"The speed of light is created by our minds?" Then why do machines perceive it? Why do we notice no changes in it between minds? Why does all of our simple Physics work (e.g. refraction) assuming a fixed speed?
Just because you want it to be true doesn't make it true.
1. There's a bit where he puts a quote from Descartes next to a quote from himself.
2. "You might think you are cosmic. But I hope to convince you you are not cosmic, you are Earthlike. And it's all because of a hypothesis I had..."
3. And the inevitable "conclusions" slide where it turns out that his hypothesis solves (in some way which can't be explained in a twelve-minute talk) all the major problems of physics today (dark matter, grand unification etc)
So, Dr Ockels, I'm sticking you in the "provisional crackpot" bin, but if you'd like to explain your theories more carefully, on paper, and with a bunch more equations, I'll have a look at 'em.
However, I don't think he really explains a great deal. Much of his talk builds up upon itself, without ever seriously trying to back the claims.
Some have even questioned whether even the individual self perceives, and the very existence of a self and of minds, etc.
You don't have to be a crackpot to entertain such ideas. You just have to be interested in philosophy (or religion, as the Hindus came up with the idea that the entire world is illusory... many thousands of years ago).
I agree, but you can't claim to be doing physics at the same time.
Just because a thing cannot be expressed succinctly as a tautological formula(F=ma, etc) on a chalk board does not mean it's bunk, non-science and therefore worth completely ignoring.
The guy was a friggin astronaut and is a professor of physics! How many people have been to space? Do you think you'll ever go to space in your life? Probably not.
It's wise to listen up when one of just a few hundred human beings who have been to space says "hey, I've spent my life thinking about this based on my direct experience of having gone into space, and I want to share it with you because maybe you'll find it useful, and it might not even be perfectly true."

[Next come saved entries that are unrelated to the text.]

theorem latchTensor_spec (c g d : Nat) : ∀ (l : List (Nat × Word)) (v : Vote) (s : State),
    let p := l.foldl (fun a r => latchTensor c g d r.1 r.2 a) (v, s)
    Latched c g d l v s p.1 p.2 ∧ ScopesOnly s p.2 := by
  intro l
  induction l with
  | nil => intro v s; exact ⟨⟨rfl, rfl⟩, ScopesOnly.rfl' _⟩
  | cons r l ih =>
    intro v s p
    obtain ⟨k, r⟩ := r
    have w1 := fun (he : (getEnt s g).placed) => writeBuf_peek_storable c he (g / 4096) (govSnOff s g + 592 * k) (slotBytesOf s d (tSlot r)) s
    have kw := only_of_access (writeBuf_access c (getEnt s g) (g / 4096) (govSnOff s g + 592 * k) (slotBytesOf s d (tSlot r)) s)
    have sw := writeBuf_scopes c (getEnt s g) (g / 4096) (govSnOff s g + 592 * k) (slotBytesOf s d (tSlot r)) s
    have hp : p = l.foldl (fun a r => latchTensor c g d r.1 r.2 a) (latchTensor c g d k r (v, s)) := rfl
    obtain ⟨q, hq⟩ : ∃ q, q = latchTensor c g d k r (v, s) := ⟨_, rfl⟩
    rw [← hq] at hp
    obtain ⟨u, m⟩ := q
    obtain ⟨hu, hm'⟩ := Prod.mk.inj (hq.trans (latchTensor_eq c g d k r v s))
    clear hq
    generalize writeBuf c (getEnt s g) (g / 4096) (govSnOff s g + 592 * k) (slotBytesOf s d (tSlot r)) s = s1 at w1 kw sw hm'
    obtain ⟨c1, c2, c3⟩ := clearSlot_getReg d (tSlot r) s1
    have hslot := tSlot_lt r
    have hne : ∀ j, j < 74 → statBlk d (tSlot r) (8 * j) ≠ govBlk d (tSlot r) := fun j hj => statBlk_govBlk d _ _ hslot (by omega)
    have hsame : SameStore s1 m := by
      refine (clearSlot_same d (tSlot r) hslot s1).trans ?_
      rw [hm']
      exact SameStore.of_stk ((setReg_only _ _ _).mem (by decide)) fun i => by rw [getReg_setReg, if_neg (govBlk_stk d _ i hslot)]
    have km : Only [.regs] s1 m := by rw [hm']; exact c3.step (setReg_only _ _ _) (by decide)
    obtain ⟨i1, i2⟩ := ih u m
    refine ⟨⟨m, fun he => ?_, fun j h1 h2 => ?_, ?_, (kw.step km (by decide)), ?_⟩, ?_⟩
    · exact StoredAt.to ⟨(w1 he).1, (w1 he).2.1⟩ hsame
    · rw [hm', getReg_setReg, if_neg (hne j h2)]
      exact c1 j h1 h2
    · rw [hm', getReg_setReg, if_pos rfl, fld_setFld _ _ _ _ (by decide), Nat.zero_mod]
    · rw [hp, ← hu]; exact i1
    · rw [hp]
      exact (sw.trans (ScopesOnly.of_eq (km.clients (by decide)))).trans i2

end Sys2Proof.Machine
end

We would of course then not invent instruments that keep track of time. Is it possible that our clocks don't keep track of time, but of our notion of time. Just wondering??
1. We create (physical) reality to some extent at least. By thinking time exists, we are able to create something which can track the progression of something which only exists in our thoughts.
2. Jungian collective unconscious: we all seem to have the same idea of time. The sun rises, then sets, it doesn't re-wind part way through the day, or simply appear in the middle of the sky.
2b. Unless, of course, this is all a / your dream.
Not to say that this is impossible (just try to disprove it), just convoluted and counter to most of what we (seem to) know.
If by "original" you mean, in response to Hume's earlier statements on the origins of the idea of time. :-)
http://seop.leeds.ac.uk/entries/kant-hume-causality/
http://en.wikisource.org/wiki/Treatise_of_Human_Nature/Book_...
Sure Ancient Hindu and Buddhist mystics had said this about time using the language of religion, but it was only a century after Kant's era that the holy texts of those religions were translated for Europeans. Before then few Westerners would have even heard of Buddhism. Schopenhauer was one of the first Western philosophers to have read the Upanishads and other Eastern religious texts, and then to also work Eastern ideas into the historical backdrop of Western philosophy.
It's true that the value of the speed of light depends on units that are relevant to humans. To suggest that this implies something about physics is absurd. Physics is in fact independent of the actual value of the speed of light.
The idea that the speed of light in vacuum is constant in all reference frames is a postulate of special relativity. Both special relativity and general relativity are confirmed by numerous experiments.
Edit: Note this is also a TEDx talk, not regular TED.
Try to not take life so seriously. The speaker is being philosophical, which will not change the physics we have already documented but could help us think outside the proverbial box.
There is no information in this talk.
Go outside, get some sun, smell some flowers. Not all life is hard math. Most of science isn't even hard math. By the time science involves hard math, we usually have an intuitive sense of what the answer will be and just have to verify it. It takes an immense amount of aimless philosophical wandering to arrive at a question which has a mathematical answer.
Back when he was an astronaut, when his shuttle landed and he stood up in gravity for the first time, he felt like he was on an elevator going up at 1g. I think it's neat because his brain had learned during the space flight that any acceleration means motion. Once he was back on Earth, his brain had to re-learn that the constant 1g we feel does not mean motion.
I think that has more implications for how our brain works and interprets stimuli than it does physics, but it's still neat.
Wow. Spoken like a true theoretical scientist. Of course they're right; time will show they're all right. Except those others who only thought they were right: they're morons.